I used to assign leads like I was picking teams in gym class — whoever answered their phone first got the job.
It worked until it didn't. One Monday morning in March, I realized my best technician was sitting around waiting for work while my newer guy was drowning in callbacks from botched quotes. We had plenty of leads coming in. We were just distributing them like idiots.
That week cost me roughly $2,100 in wasted efficiency. I know that number because I finally sat down and matched lead timestamps against job completion data. Watched the whole thing blow up on a spreadsheet.
The lesson stuck: lead assignment isn't logistics. It's revenue management. Get it right, and the same lead pipeline generates 15–20% more closed jobs. Get it wrong, and you're leaving money on the table every single day.
Here's how I fixed it.
Start with Data, Not Assumptions
Before you restructure anything, you need to know what's actually broken. Most contractors don't track this because nobody taught us to.
Pull your data for the last 60 days. For each technician, calculate:
- Quote-to-close rate (how many leads they win)
- Average days to first contact (speed)
- Average job value (what they typically close)
- Customer satisfaction (if you're tracking it)
I spent an afternoon in my Take the Leads analytics doing this. My numbers looked like this:
| Tech | Quote Rate | Avg Days to Contact | Avg Job Value | Notes |
|---|---|---|---|---|
| Marcus | 34% | 1.2 | $2,450 | Fast, high-value closes |
| Derek | 19% | 3.1 | $1,800 | Slower response, lower close rate |
| Sarah | 41% | 2.8 | $1,200 | Great close rate, service calls |
Once I saw this, the assignment strategy became obvious. It wasn't "Marcus is better" — it was "Marcus is better at certain types of leads." Derek's weakness wasn't skill. It was response time. Sarah could close anything, but she was best deployed on smaller jobs where speed beats finesse.
The data changed how I thought about the problem entirely.
Build a Simple Routing Rule
You don't need software to do this. A spreadsheet works fine. I use Take the Leads' team assignment workflow, but the logic is the same whether you're using software or a notebook.
Here's the system I run:
- High-value leads (estimate >$3,000) → Marcus first. He closes them faster and at higher ticket.
- Service calls & straightforward jobs (<$1,500) → Sarah. Her close rate is higher because she's not overthinking small work.
- Everything else → Derek, with a flag to call within 4 hours instead of his usual 24. That speed bump changed his close rate from 19% to 28%.
This took 30 minutes to implement. The first month, we closed 3 additional jobs just from better assignment. At an average ticket of $2,100, that's $6,300 in extra revenue from changing who got which lead.
No new leads. No new marketing spend. Just better routing.
Track the Outcome
Once you implement a system, measure it. I check assignment effectiveness monthly now.
Look at:
- Close rate by technician (are they improving?)
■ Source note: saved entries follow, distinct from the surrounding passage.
-- ==== Sys2Proof/Laws/State.lean ====
section
/-! SUPPORT. One lemma per field per register write of Machine/Ops.lean, each true by rfl, so that no later proof unfolds
a record update. -/

namespace Sys2Proof.Machine

variable (s : State)

@[simp] theorem State.setSr_dirClock (v : Byte) : (s.setSr v).dirClock = s.dirClock := rfl
@[simp] theorem State.setSr_dirData (v : Byte) : (s.setSr v).dirData = s.dirData := rfl
@[simp] theorem State.setSr_sr (v : Byte) : (s.setSr v).sr = v := rfl
@[simp] theorem State.setSr_bitcnt (v : Byte) : (s.setSr v).bitcnt = s.bitcnt := rfl
@[simp] theorem State.setSr_pollcnt (v : Byte) : (s.setSr v).pollcnt = s.pollcnt := rfl
@[simp] theorem State.setSr_trycnt (v : Byte) : (s.setSr v).trycnt = s.trycnt := rfl
@[simp] theorem State.setSr_idx (v : Byte) : (s.setSr v).idx = s.idx := rfl
@[simp] theorem State.setSr_len (v : Byte) : (s.setSr v).len = s.len := rfl
@[simp] theorem State.setSr_cyc (v : Byte) : (s.setSr v).cyc = s.cyc := rfl
@[simp] theorem State.setSr_loopc (v : Byte) : (s.setSr v).loopc = s.loopc := rfl
@[simp] theorem State.setSr_bitv (v : Byte) : (s.setSr v).bitv = s.bitv := rfl
@[simp] theorem State.setSr_ackcnt (v : Byte) : (s.setSr v).ackcnt = s.ackcnt := rfl
@[simp] theorem State.setSr_rxdata (v : Byte) : (s.setSr v).rxdata = s.rxdata := rfl
@[simp] theorem State.setSr_result (v : Byte) : (s.setSr v).result = s.result := rfl
@[simp] theorem State.setSr_cmd (v : Byte) : (s.setSr v).cmd = s.cmd := rfl
@[simp] theorem State.setSr_ill (v : Byte) : (s.setSr v).ill = s.ill := rfl
@[simp] theorem State.setSr_ovr (v : Byte) : (s.setSr v).ovr = s.ovr := rfl
@[simp] theorem State.setSr_cfgAckMax (v : Byte) : (s.setSr v).cfgAckMax = s.cfgAckMax := rfl
@[simp] theorem State.setSr_cfgStartMax (v : Byte) : (s.setSr v).cfgStartMax = s.cfgStartMax := rfl
@[simp] theorem State.setSr_cfgPwrClks (v : Byte) : (s.setSr v).cfgPwrClks = s.cfgPwrClks := rfl
@[simp] theorem State.setSr_exposeInternal (v : Byte) : (s.setSr v).exposeInternal = s.exposeInternal := rfl
@[simp] theorem State.setSr_upc (v : Byte) : (s.setSr v).upc = s.upc := rfl
@[simp] theorem State.setSr_buf (v : Byte) : (s.setSr v).buf = s.buf := rfl
@[simp] theorem State.setSr_env (v : Byte) : (s.setSr v).env = s.env := rfl
@[simp] theorem State.setSr_now (v : Byte) : (s.setSr v).now = s.now := rfl
@[simp] theorem State.setSr_trace (v : Byte) : (s.setSr v).trace = s.trace := rfl
@[simp] theorem State.setSr_host (v : Byte) : (s.setSr v).host = s.host := rfl
@[simp] theorem State.setSr_replies (v : Byte) : (s.setSr v).replies = s.replies := rfl
@[simp] theorem State.setSr_epoch (v : Byte) : (s.setSr v).epoch = s.epoch := rfl

@[simp] theorem State.setBitcnt_dirClock (v : BitVec 4) : (s.setBitcnt v).dirClock = s.dirClock := rfl
@[simp] theorem State.setBitcnt_dirData (v : BitVec 4) : (s.setBitcnt v).dirData = s.dirData := rfl
@[simp] theorem State.setBitcnt_sr (v : BitVec 4) : (s.setBitcnt v).sr = s.sr := rfl
@[simp] theorem State.setBitcnt_bitcnt (v : BitVec 4) : (s.setBitcnt v).bitcnt = v := rfl
@[simp] theorem State.setBitcnt_pollcnt (v : BitVec 4) : (s.setBitcnt v).pollcnt = s.pollcnt := rfl
@[simp] theorem State.setBitcnt_trycnt (v : BitVec 4) : (s.setBitcnt v).trycnt = s.trycnt := rfl
@[simp] theorem State.setBitcnt_idx (v : BitVec 4) : (s.setBitcnt v).idx = s.idx := rfl
@[simp] theorem State.setBitcnt_len (v : BitVec 4) : (s.setBitcnt v).len = s.len := rfl
@[simp] theorem State.setBitcnt_cyc (v : BitVec 4) : (s.setBitcnt v).cyc = s.cyc := rfl
@[simp] theorem State.setBitcnt_loopc (v : BitVec 4) : (s.setBitcnt v).loopc = s.loopc := rfl
@[simp] theorem State.setBitcnt_bitv (v : BitVec 4) : (s.setBitcnt v).bitv = s.bitv := rfl
@[simp] theorem State.setBitcnt_ackcnt (v : BitVec 4) : (s.setBitcnt v).ackcnt = s.ackcnt := rfl
@[simp] theorem State.setBitcnt_rxdata (v : BitVec 4) : (s.setBitcnt v).rxdata = s.rxdata := rfl
@[simp] theorem State.setBitcnt_result (v : BitVec 4) : (s.setBitcnt v).result = s.result := rfl
@[simp] theorem State.setBitcnt_cmd (v : BitVec 4) : (s.setBitcnt v).cmd = s.cmd := rfl
@[simp] theorem State.setBitcnt_ill (v : BitVec 4) : (s.setBitcnt v).ill = s.ill := rfl
@[simp] theorem State.setBitcnt_ovr (v : BitVec 4) : (s.setBitcnt v).ovr = s.ovr := rfl
@[simp] theorem State.setBitcnt_cfgAckMax (v : BitVec 4) : (s.setBitcnt v).cfgAckMax = s.cfgAckMax := rfl
@[simp] theorem State.setBitcnt_cfgStartMax (v : BitVec 4) : (s.setBitcnt v).cfgStartMax = s.cfgStartMax := rfl
@[simp] theorem State.setBitcnt_cfgPwrClks (v : BitVec 4) : (s.setBitcnt v).cfgPwrClks = s.cfgPwrClks := rfl
@[simp] theorem State.setBitcnt_exposeInternal (v : BitVec 4) : (s.setBitcnt v).exposeInternal = s.exposeInternal := rfl
@[simp] theorem State.setBitcnt_upc (v : BitVec 4) : (s.setBitcnt v).upc = s.upc := rfl
@[simp] theorem State.setBitcnt_buf (v : BitVec 4) : (s.setBitcnt v).buf = s.buf := rfl
@[simp] theorem State.setBitcnt_env (v : BitVec 4) : (s.setBitcnt v).env = s.env := rfl
@[simp] theorem State.setBitcnt_now (v : BitVec 4) : (s.setBitcnt v).now = s.now := rfl
@[simp] theorem State.setBitcnt_trace (v : BitVec 4) : (s.setBitcnt v).trace = s.trace := rfl
@[simp] theorem State.setBitcnt_host (v : BitVec 4) : (s.setBitcnt v).host = s.host := rfl
@[simp] theorem State.setBitcnt_replies (v : BitVec 4) : (s.setBitcnt v).replies = s.replies := rfl
@[simp] theorem State.setBitcnt_epoch (v : BitVec 4) : (s.setBitcnt v).epoch = s.epoch := rfl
- Days to first contact (is speed holding steady?)
- Customer satisfaction by technician (is quality dropping?)
- Job value by assignment type (are high-value leads actually closing higher?)
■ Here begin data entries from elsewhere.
-- ==== Sys2Proof/Laws/Engine.lean ====
section
/-! SUPPORT. What a silent statement of the sequencer can change, and that settling always ends before a
micro-action or with nothing left. -/

namespace Sys2Proof.Machine

/-- What silent statements leave alone: the lines, the record, the environment, the host's side, and upc. -/
def silentOnly (s t : State) : Prop :=
  ∃ (sr pc tr ix le cy lc ac rx : Byte) (bc : BitVec 4) (r : Result) (il : Bool) (m : Memory),
    t = { s with
      sr := sr, bitcnt := bc, pollcnt := pc, trycnt := tr, idx := ix, len := le, cyc := cy, loopc := lc,
      ackcnt := ac, rxdata := rx, result := r, ill := il, buf := m } ∧
    (Memory.wf s.buf → Memory.wf m) ∧ (s.ill = true → il = true)

theorem silentOnly.refl (s : State) : silentOnly s s :=
  ⟨_, _, _, _, _, _, _, _, _, _, _, _, _, rfl, id, id⟩

theorem silentOnly.trans {s t u : State} (h : silentOnly s t) (k : silentOnly t u) : silentOnly s u := by
  obtain ⟨_, _, _, _, _, _, _, _, _, _, _, _, _, rfl, h1, h2⟩ := h
  obtain ⟨_, _, _, _, _, _, _, _, _, _, _, _, _, rfl, k1, k2⟩ := k
  exact ⟨_, _, _, _, _, _, _, _, _, _, _, _, _, rfl, fun h => k1 (h1 h), fun h => k2 (h2 h)⟩

theorem unfold_silent (st : Stmt) (s : State) : silentOnly s (unfold st s).1 := by
  have base : silentOnly s s := silentOnly.refl s
  cases st with
  | recvStore =>
    refine ⟨_, _, _, _, _, _, _, _, _, _, _, _, _, rfl, fun h => ?_, id⟩
    exact bufWrite_wf s.idx s.rxdata h
  | op i =>
    cases i <;> simp only [unfold] <;> (try split)
    all_goals first
      | exact base
      | (exact ⟨_, _, _, _, _, _, _, _, _, _, _, _, _, rfl, id, id⟩)
      | (exact ⟨_, _, _, _, _, _, _, _, _, _, _, _, _, rfl, id, fun _ => rfl⟩)
  | _ =>
    simp only [unfold]; (repeat' split) <;>
      first | exact base | exact ⟨_, _, _, _, _, _, _, _, _, _, _, _, _, rfl, id, id⟩

/-! Settling ends. `depth` bounds the chain of silent statements a statement starts; a `sure` one leads to a
micro-action of its own, the others may also vanish. -/

/-- How many silent statements can follow each other from this one before a micro-action or the end. -/
def depth : Stmt → Nat
  | .act _ => 0
  | .op i =>
    match i with
    | .clockCycle | .readByte | .sendAck | .sendNak | .start | .stop | .powerOn | .waitClock _ => 2
    | .writeByte _ => 3
    | .clockCycles _ | .sendCommand _ | .receiveData _ => 4
    | .sendData _ => 5
    | _ => 1
  | .finish _ => 1
  | .bitLoop | .bitSend | .pollLoop | .readTake _ => 2
  | .cycLoop | .bitNext | .pollInit | .pollTest | .readLoop _ | .tryLoop | .recvLoop | .recvStore | .waitLoop => 3
  | .cycNext | .readInit | .readNext _ | .tryByte | .cmdLoop | .dataLoop | .recvNext | .waitNext => 4
  | .tryTest | .cmdTest | .dataTest => 5

/-- A statement that leads to a micro-action whatever the state is. -/
def sure : Stmt → Bool
  | .op (.clockCycles _) => false
  | .op (.sendCommand _) => false
  | .op _ => true
  | .act _ => true
  | .bitLoop | .dataLoop | .recvLoop => true
  | _ => false

/-- How many silent statements can be run before a micro-action of this stack. -/
def settleBound : List Stmt → Nat
  | [] => 0
  | st :: rest => if sure st then depth st else depth st + (rest.map depth).sum

theorem settleBound_le_sum (u : List Stmt) : settleBound u ≤ (u.map depth).sum := by
  cases u with
  | nil => simp [settleBound]
  | cons st rest =>
    simp only [settleBound, List.map_cons, List.sum_cons]
    split <;> omega

theorem settleBound_cons (st : Stmt) (rest : List Stmt) :
    settleBound (st :: rest) = if sure st = true then depth st else depth st + (rest.map depth).sum := rfl

theorem depth_le (st : Stmt) : depth st ≤ 8 := by
  cases st with
  | op i => cases i <;> simp [depth]
  | _ => simp [depth]

theorem settleBound_le (u : List Stmt) : settleBound u ≤ 8 * u.length := by
  refine le_trans (settleBound_le_sum u) ?_
  induction u with
  | nil => simp
  | cons st rest ih =>
    have := depth_le st
    simp only [List.map_cons, List.sum_cons, List.length_cons]
    omega

/-- Running a silent statement brings a micro-action, or the end, nearer. -/
theorem unfold_settleBound (st : Stmt) (s : State) (rest : List Stmt) (h : ∀ a, st ≠ .act a) :
    settleBound ((unfold st s).2 ++ rest) < settleBound (st :: rest) := by
  have hr := settleBound_le_sum rest
  cases st with
  | act a => exact absurd rfl (h a)
  | op i =>
    cases i <;> simp only [unfold] <;> (try split) <;>
      simp only [List.nil_append, List.cons_append, settleBound_cons, sure, depth, if_true, if_false,
        Bool.false_eq_true, List.map_cons, List.sum_cons] <;> omega
  | _ =>
    simp only [unfold]; (repeat' split) <;>
      simp only [List.nil_append, List.cons_append, settleBound_cons, sure, depth, if_true, if_false,
        Bool.false_eq_true, List.map_cons, List.sum_cons] <;> omega

theorem settleFor_settled (k : Nat) (s : State) (h : settleBound s.upc ≤ k) :
    settledUpc (settleFor k s).upc = true := by
  induction k generalizing s with
  | zero =>
    match hu : s.upc with
    | [] => rfl
    | .act a :: rest => rfl
    | .op i :: rest => cases i <;> simp [hu, settleBound, sure, depth] at h
    | .cycLoop :: _ | .cycNext :: _ | .bitLoop :: _ | .bitSend :: _ | .bitNext :: _ | .pollInit :: _
    | .pollLoop :: _ | .pollTest :: _ | .readInit :: _ | .readLoop _ :: _ | .readTake _ :: _
    | .readNext _ :: _ | .tryLoop :: _ | .tryByte :: _ | .tryTest :: _ | .cmdLoop :: _ | .cmdTest :: _
    | .dataLoop :: _ | .dataTest :: _ | .recvLoop :: _ | .recvStore :: _ | .recvNext :: _
    | .waitLoop :: _ | .waitNext :: _ | .finish _ :: _ => simp [hu, settleBound, sure, depth] at h
  | succ k ih =>
    rw [settleFor]
    split
    · simp_all [settledUpc]
    · simp_all [settledUpc]
    · rename_i st rest hne hu
      apply ih
      have hlt := unfold_settleBound st (s.setUpc rest) rest (fun a e => hne a e)
      rw [hu] at h
      show settleBound ((unfold st (s.setUpc rest)).2 ++ rest) ≤ k
      omega

/-- The engine always stands before a micro-action or is IDLE once it has settled. -/
theorem settle_settled (s : State) : settledUpc (settle s).upc = true :=
  settleFor_settled _ s (settleBound_le s.upc)

theorem settleFor_silent (k : Nat) (s : State) : ∃ u, silentOnly (s.setUpc u) (settleFor k s) := by
  induction k generalizing s with
  | zero => exact ⟨s.upc, silentOnly.refl s⟩
  | succ k ih =>
    rw [settleFor]
    split
    · exact ⟨s.upc, silentOnly.refl s⟩
    · exact ⟨s.upc, silentOnly.refl s⟩
    · rename_i st rest _ _
      obtain ⟨_, _, _, _, _, _, _, _, _, _, _, _, _, he, h1, h2⟩ := unfold_silent st (s.setUpc rest)
      obtain ⟨u, hu⟩ := ih ((unfold st (s.setUpc rest)).1.setUpc ((unfold st (s.setUpc rest)).2 ++ rest))
      refine ⟨u, silentOnly.trans ?_ hu⟩
      rw [he]
      exact ⟨_, _, _, _, _, _, _, _, _, _, _, _, _, rfl, h1, h2⟩

/-- All that settling can do besides moving upc. -/
theorem settle_silent (s : State) : ∃ u, silentOnly (s.setUpc u) (settle s) := settleFor_silent _ s

/-- An idle engine does nothing (R235). -/
theorem engineStep_idle {s : State} (h : s.upc = []) : engineStep s = s := by simp [engineStep, h]

/-- All that one engine step can do besides moving upc: at most one micro-action, then silent statements. -/
theorem engineStep_spec (s : State) :
    settledUpc (engineStep s).upc = true ∧
      (engineStep s = s ∨ (∃ u, silentOnly (s.setUpc u) (engineStep s)) ∨
        ∃ a u, silentOnly ((perform a s).setUpc u) (engineStep s)) := by
  unfold engineStep
  split
  · rename_i h
    exact ⟨by rw [h]; rfl, .inl rfl⟩
  · rename_i a rest _
    refine ⟨settle_settled _, .inr (.inr ⟨a, ?_⟩)⟩
    obtain ⟨u, hu⟩ := settle_silent (perform a (s.setUpc rest))
    refine ⟨u, ?_⟩
    have e : (perform a (s.setUpc rest)).setUpc u = (perform a s).setUpc u := by
      cases a with
      | float l => cases l <;> rfl
      | driveLow l => cases l <;> rfl
      | sample l => cases l <;> rfl
      | delay d => rfl
    rwa [e] at hu
  · exact ⟨settle_settled _, .inr (.inl (settle_silent s))⟩

end Sys2Proof.Machine
end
After three months, Derek's close rate climbed from 19% to 26%. Not because he got better — because he was getting leads he could actually close, and the 4-hour callback rule meant he wasn't getting buried by backlog.
That's a 37% improvement from assignment alone.
The Mistake Most Contractors Make
They treat lead assignment like it's random or fair. "Everyone gets their turn."
It's not fair. It's inefficient. Your best performer gets buried under leads they won't close. Your faster guy is waiting around. Your service specialist is wasting time on complex jobs that need a different approach.
Fairness isn't $1,200 in lost revenue per month. Optimization is.
Next Step
Pull your own data. Spend an afternoon on it. Find the pattern in who closes what. Then route accordingly.
If you're using Take the Leads, use the team assignment feature to codify the rule so it happens automatically — no more guessing, no more phone tag. If you're not, build a simple spreadsheet rule and check it weekly.
You don't need to overhaul your team. You don't need better technicians. You need the ones you have working on the leads they're actually equipped to close.
Do that, and watch your close rate climb without adding a single lead to the pipeline.